Reviewed by Calculator Editorial Team

This guide explains how to calculate the limiting probability for a positive recurrent state in Markov chains. We'll cover the mathematical foundation, provide a step-by-step calculation method, and include an interactive calculator to compute the result for your specific scenario.

What is Limiting Probability?

In probability theory, the limiting probability of a Markov chain describes the long-term behavior of the system as time approaches infinity. For a positive recurrent state, this probability represents the steady-state distribution of the chain.

The limiting probability πi for state i is defined as:

π_i = lim_{n→∞} P(X_n = i | X_0 = j)

This represents the probability that the chain is in state i after n steps, given that it started in state j, as n approaches infinity.

Positive Recurrent State

A state in a Markov chain is positive recurrent if:

  1. The expected return time to the state is finite
  2. The state is recurrent (the chain will return to the state with probability 1)

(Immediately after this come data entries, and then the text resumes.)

/-! ### setTaps -/

@[simp] theorem setTaps_pending (dest : Nat) (taps : List Tap) (s : State) : (setTaps dest taps s).pending = s.pending := rfl
@[simp] theorem setTaps_free (dest : Nat) (taps : List Tap) (s : State) : (setTaps dest taps s).free = s.free := rfl
@[simp] theorem setTaps_power (dest : Nat) (taps : List Tap) (s : State) : (setTaps dest taps s).power = s.power := rfl
@[simp] theorem setTaps_time (dest : Nat) (taps : List Tap) (s : State) : (setTaps dest taps s).time = s.time := rfl
@[simp] theorem setTaps_regs (dest : Nat) (taps : List Tap) (s : State) : (setTaps dest taps s).regs = s.regs := rfl
@[simp] theorem setTaps_timed (dest : Nat) (taps : List Tap) (s : State) : (setTaps dest taps s).timed = s.timed := rfl
@[simp] theorem setTaps_flash (dest : Nat) (taps : List Tap) (s : State) : (setTaps dest taps s).flash = s.flash := rfl
@[simp] theorem setTaps_sump (dest : Nat) (taps : List Tap) (s : State) : (setTaps dest taps s).sump = s.sump := rfl
@[simp] theorem setTaps_prot (dest : Nat) (taps : List Tap) (s : State) : (setTaps dest taps s).prot = s.prot := rfl
@[simp] theorem setTaps_wear (dest : Nat) (taps : List Tap) (s : State) : (setTaps dest taps s).wear = s.wear := rfl
@[simp] theorem setTaps_test (dest : Nat) (taps : List Tap) (s : State) : (setTaps dest taps s).test = s.test := rfl
@[simp] theorem setTaps_hif (dest : Nat) (taps : List Tap) (s : State) : (setTaps dest taps s).hif = s.hif := rfl
@[simp] theorem setTaps_pcie (dest : Nat) (taps : List Tap) (s : State) : (setTaps dest taps s).pcie = s.pcie := rfl
@[simp] theorem setTaps_tun (dest : Nat) (taps : List Tap) (s : State) : (setTaps dest taps s).tun = s.tun := rfl
@[simp] theorem setTaps_dma (dest : Nat) (taps : List Tap) (s : State) : (setTaps dest taps s).dma = s.dma := rfl
@[simp] theorem setTaps_dmaWait (dest : Nat) (taps : List Tap) (s : State) : (setTaps dest taps s).dmaWait = s.dmaWait := rfl
@[simp] theorem setTaps_localMem (dest : Nat) (taps : List Tap) (s : State) : (setTaps dest taps s).localMem = s.localMem := rfl
@[simp] theorem setTaps_tunMem (dest : Nat) (taps : List Tap) (s : State) : (setTaps dest taps s).tunMem = s.tunMem := rfl
@[simp] theorem setTaps_links (dest : Nat) (taps : List Tap) (s : State) : (setTaps dest taps s).links = s.links := rfl
@[simp] theorem setTaps_node (dest : Nat) (taps : List Tap) (s : State) : (setTaps dest taps s).node = s.node := rfl
@[simp] theorem setTaps_surveys (dest : Nat) (taps : List Tap) (s : State) : (setTaps dest taps s).surveys = s.surveys := rfl
@[simp] theorem setTaps_linkQueries (dest : Nat) (taps : List Tap) (s : State) : (setTaps dest taps s).linkQueries = s.linkQueries := rfl
@[simp] theorem setTaps_router (dest : Nat) (taps : List Tap) (s : State) :
    (setTaps dest taps s).router = { s.router with routes := mapPut s.router.routes dest taps } := rfl
@[simp] theorem setTaps_tiles (dest : Nat) (taps : List Tap) (s : State) : (setTaps dest taps s).tiles = s.tiles := rfl
@[simp] theorem setTaps_limits (dest : Nat) (taps : List Tap) (s : State) : (setTaps dest taps s).limits = s.limits := rfl
@[simp] theorem setTaps_mem (dest : Nat) (taps : List Tap) (s : State) : (setTaps dest taps s).mem = s.mem := rfl
@[simp] theorem setTaps_fabric (dest : Nat) (taps : List Tap) (s : State) : (setTaps dest taps s).fabric = s.fabric := rfl
@[simp] theorem setTaps_clock (dest : Nat) (taps : List Tap) (s : State) : (setTaps dest taps s).clock = s.clock := rfl
@[simp] theorem setTaps_net (dest : Nat) (taps : List Tap) (s : State) : (setTaps dest taps s).net = s.net := rfl
@[simp] theorem setTaps_ports (dest : Nat) (taps : List Tap) (s : State) : (setTaps dest taps s).ports = s.ports := rfl
@[simp] theorem setTaps_ps (dest : Nat) (taps : List Tap) (s : State) : (setTaps dest taps s).ps = s.ps := rfl
@[simp] theorem setTaps_mb (dest : Nat) (taps : List Tap) (s : State) : (setTaps dest taps s).mb = s.mb := rfl
@[simp] theorem setTaps_scratch (dest : Nat) (taps : List Tap) (s : State) : (setTaps dest taps s).scratch = s.scratch := rfl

For positive recurrent states, the limiting probabilities exist and are positive. The sum of all limiting probabilities equals 1:

Σ π_i = 1

Calculation Method

The limiting probabilities for a positive recurrent state can be calculated using the following steps:

  1. Set up the balance equations for each state
  2. Add the normalization equation Σ π_i = 1
  3. Solve the system of equations

The balance equations are derived from the fact that the probability of being in state i in the long run must equal the sum of probabilities of coming from all other states:

π_i = Σ π_j P_{ji}

Where P_{ji} is the transition probability from state j to state i.

Example Calculation

Consider a simple Markov chain with two states:

  • State 1: π₁ = 0.6, P₁₂ = 0.4, P₁₁ = 0.6
  • State 2: π₂ = 0.4, P₂₁ = 0.6, P₂₂ = 0.4

The balance equations are:

π₁ = π₁ * P₁₁ + π₂ * P₂₁ π₂ = π₁ * P₁₂ + π₂ * P₂₂

Substituting the known values:

π₁ = 0.6π₁ + 0.6π₂ π₂ = 0.4π₁ + 0.4π₂

Solving these equations with the normalization condition π₁ + π₂ = 1 gives the limiting probabilities.

Interpretation

The limiting probabilities provide several insights:

  • They show the long-term proportion of time the chain spends in each state
  • They indicate the steady-state distribution of the system
  • They help identify which states are more likely to be occupied in the long run

For example, if π₁ = 0.6 and π₂ = 0.4, the chain will spend 60% of its time in state 1 and 40% in state 2 in the long run.

FAQ

What is the difference between limiting probability and stationary distribution?

For positive recurrent Markov chains, the limiting probability and stationary distribution are the same. Both represent the long-term behavior of the chain.

How do I know if a state is positive recurrent?

A state is positive recurrent if the expected return time is finite. This can be checked by analyzing the transition probabilities and solving for the expected return time.

Can limiting probabilities be negative?

No, limiting probabilities must be non-negative and sum to 1. Any negative value would violate the probability axioms.